你将用一组爵士乐曲目训练算法。运行下面的单元可以试听训练集中的音频片段：


In [None]:
IPython.display.Audio('./data/30s_seq.mp3')

我们已经对音乐数据进行了预处理，将其表示为音乐“数值”。可以非正式地把每个“数值”理解为一个音符，它包含音高和时长。例如，如果你按下某个钢琴键持续 0.5 秒，你就演奏了一个音符。在音乐理论中，一个“数值”实际上比这更复杂——它还包含演奏多个音符同时发声所需的信息。例如，在演奏音乐作品时，你可能同时按下两个钢琴键（同时演奏多个音符产生所谓的“和弦”）。但是在本作业中，我们不需要深入音乐理论的细节。你只需要知道，我们将得到一个数值数据集，并使用 RNN 模型学习生成数值序列。

我们的音乐生成系统将使用 78 个独特的数值。运行以下代码可以加载原始音乐数据并将其预处理为数值形式。这可能需要几分钟。


In [None]:
X, Y, n_values, indices_values = load_music_utils()
print('shape of X:', X.shape)
print('number of training examples:', X.shape[0])
print('Tx (length of sequence):', X.shape[1])
print('total # of unique values:', n_values)
print('Shape of Y:', Y.shape)

你刚刚加载了以下内容：

- `X`：这是一个维度为 (m, $T_x$, 78) 的数组。我们有 m 个训练样本，每个样本是长度为 $T_x = 30$ 的音乐片段。在每个时间步，输入是 78 个可能值之一，用 one-hot 向量表示。例如，`X[i, t, :]` 表示第 i 个样本在时间步 t 的 one-hot 向量。
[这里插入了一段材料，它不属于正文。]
-- ==== Sys2Proof/Machine/Ops.lean ====
section
/-!
DEFINITION. The named operations on lanes, threads and messages, and the journal ports.
-/

namespace Sys2Proof.Machine
open Sys2Proof

/-! ### Lanes -/

def laneBase (n : Nat) : Nat := 0x10000000 + n * 0x1000000
def State.lane (s : State) (n : Nat) : Lane := SMap.get {} n s.lanes
def State.setLane (s : State) (n : Nat) (l : Lane) : State := { s with lanes := SMap.set {} n l s.lanes }
def State.modLane (s : State) (n : Nat) (f : Lane → Lane) : State := s.setLane n (f (s.lane n))
/-- A register of lane `n` by its offset. -/
def State.lreg (s : State) (n o : Nat) : Nat := s.reg (laneBase n + o)
def State.setLreg (s : State) (n o v : Nat) : State := s.setReg (laneBase n + o) v
/-- The applied value of a shadowed lane register (R69). -/
def Lane.cfg (l : Lane) (o : Nat) : Nat := (SMap.get (regReset (laneBase 0 + o)) o l.live).toNat
/-- The applied register `o` of class `c` (CTL 0, TIMEOUT 4, IN_BUR 8, OUT_BUR 12, STN 16). -/
def Lane.cls (l : Lane) (c o : Nat) : Nat := l.cfg (0x1000 + 0x20 * c + o)

def Lane.thr (l : Lane) (t : Nat) : Thread := SMap.get {} t l.threads
def Lane.setThr (l : Lane) (t : Nat) (v : Thread) : Lane := { l with threads := SMap.set {} t v l.threads }
def State.thr (s : State) (n t : Nat) : Thread := (s.lane n).thr t
def State.modThr (s : State) (n t : Nat) (f : Thread → Thread) : State :=
  s.modLane n (fun l => l.setThr t (f (l.thr t)))
def Lane.msg (l : Lane) (h : Nat) : Option Msg := SMap.find h l.msgs
def Lane.setMsg (l : Lane) (h : Nat) (m : Msg) : Lane := { l with msgs := SMap.put h m l.msgs }
def State.modMsg (s : State) (n h : Nat) (f : Msg → Msg) : State :=
  s.modLane n (fun l => match l.msg h with
    | some m => l.setMsg h (f m)
    | none => l)
def Lane.burEng (l : Lane) (e : Nat) : BurEng := SMap.get {} e l.eng
def Lane.setBurEng (l : Lane) (e : Nat) (v : BurEng) : Lane := { l with eng := SMap.set {} e v l.eng }
/-- Count lane event `i` of Table PMU-2 up by `k`; 48 bits (R413). -/
def State.lpmu (s : State) (n i k : Nat) : State :=
  s.modLane n (fun l => { l with lpmu := SMap.set 0 i ((SMap.get 0 i l.lpmu + k) % 2 ^ 48) l.lpmu })
/-- The transient keys of message `h` are destroyed (R121). -/
def Lane.dropTrans (l : Lane) (h : Nat) : Lane :=
  { l with trans := l.trans.filter (fun p => p.2.all (fun t => decide (t.h ≠ h))) }
/-- In-flight table entries in use (R50). -/
def Lane.inflight (l : Lane) : Nat := (l.msgs.filter (fun p => !p.2.acked)).length

/-- A Stylus register; x0 reads 0. -/
def Thread.rd (t : Thread) (r : Nat) : W32 := if r = 0 then 0 else SMap.get 0 r t.x
/-- Write a Stylus register; x0 keeps 0. -/
def Thread.wr (t : Thread) (r : Nat) (v : W32) : Thread := if r = 0 then t else { t with x := SMap.set 0 r v t.x }
/-- Write a result and go on after a 4-byte instruction. -/
def Thread.ret (t : Thread) (r : Nat) (v : W32) : Thread :=
  { t.wr r v with pc := t.pc + 4, run := .run, minstret := t.minstret + 1 }

/-! ### Message records -/

/-- A message record: ARG0 and ARG1 name the hallmark (Table GAR-1). -/
def State.gMsg (s : State) (src n h : Nat) (code : Code) (a2 : Nat) : State :=
  let m := ((s.lane n).msg h).getD {}
  s.gEvt src n code (256 + n) (m.hm.beat % 2 ^ 32) (m.hm.session + h * 65536) a2
/-- LANE[n].BTM_STATUS. -/
def State.btmStatus (s : State) : Nat :=
  if s.btm.running then
    s.btm.len * 2 ^ 16 + b2n s.btm.far * 8 + b2n s.btm.holdover * 4 + b2n s.btm.locked * 2 + 1
  else 0

/-! ### The mirror link's transmitter (R183, R184) -/

/-- A frame leaves on the mirror link: it takes the next link sequence number, its header carries the newest acknowledgment
vector, and the transmitter holds it among the last 64 unacknowledged frames. Nothing leaves while the link is down. -/
def State.linkSend (s : State) (b : TxBody) : State :=
  if s.twin.linkUp then
    let f : TxFrame := { lseq := s.twin.txLseq, body := b, ack := (s.twin.rxLseq, s.twin.rxMap) }
    let st := s.twin.txStore ++ [f]
    { s with twin := { s.twin with
      txLseq := (s.twin.txLseq + 1) % 65536, txStore := st.drop (st.length - 64), ackSent := (s.twin.rxLseq, s.twin.rxMap) } }
  else s
/-- A lane's shelf state goes to the twin (R180). -/
def State.snapShelf (s : State) (n : Nat) : State :=
  let l := s.lane n
  let gens := (List.range 8).map (fun k => SMap.get 0 k l.hshGen) ++ (List.range 8).map (fun k => SMap.get 0 k l.rshGen)
  s.linkSend (.snap (.shelf n (l.live.map (fun (p : Nat × W32) => (p.1, p.2))) gens))

/-! ### Journal ports -/

def State.ring (s : State) (k : Nat) : Ring := SMap.get {} k s.jrn.rings
def State.setRing (s : State) (k : Nat) (r : Ring) : State :=
  { s with jrn := { s.jrn with rings := SMap.set {} k r s.jrn.rings } }
def State.modRing (s : State) (k : Nat) (f : Ring → Ring) : State := s.setRing k (f (s.ring k))
/-- A record joins the waiting ones: of those presented in one lane cycle, the lowest agent ID goes first (R166). -/
def enqueueRec (r : PortRec) : List PortRec → List PortRec
  | [] => [r]
  | x :: xs => if x.clk = r.clk ∧ r.agent < x.agent then r :: x :: xs else x :: enqueueRec r xs
/-- A record waits at ring `k`'s port (R167). -/
def State.present (s : State) (k : Nat) (r : PortRec) : State :=
  s.modRing k (fun g => { g with waiting := enqueueRec { r with clk := s.laneClk } g.waiting })
/-- The record header the source writes (Table JRN-2): TYPE, CODE, SIZE, and the payload from byte 32. -/
def recBytes (type code size : Nat) (payload : Bytes) : Bytes :=
  let body := Bytes.zeros 16 ++ Bytes.ofNatLE 8 (type * 2 ^ 40 + code * 2 ^ 48)
    ++ Bytes.ofNatLE 8 (0x1FFFFFFFFFFF + size * 2 ^ 54) ++ payload
  body ++ Bytes.zeros (64 * 2 ^ size - body.length)

/-- Key slot `i` of the Ark. -/
def State.slot (s : State) (i : Nat) : KeySlot := SMap.get {} i s.str.slots

end Sys2Proof.Machine
end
- `Y`：本质上与 `X` 相同，但向左（过去方向）移动了一步。类似于恐龙名字任务，我们希望网络利用之前的值来预测下一个值，因此我们的序列模型会尝试预测 $y^{\langle t \rangle}$，给定 $x^{\langle 1\rangle}, \ldots, x^{\langle t \rangle}$。不过，`Y` 的数据被重新排列为维度 $(T_y, m, 78)$，其中 $T_y = T_x$。这种格式更方便后续输入到 LSTM。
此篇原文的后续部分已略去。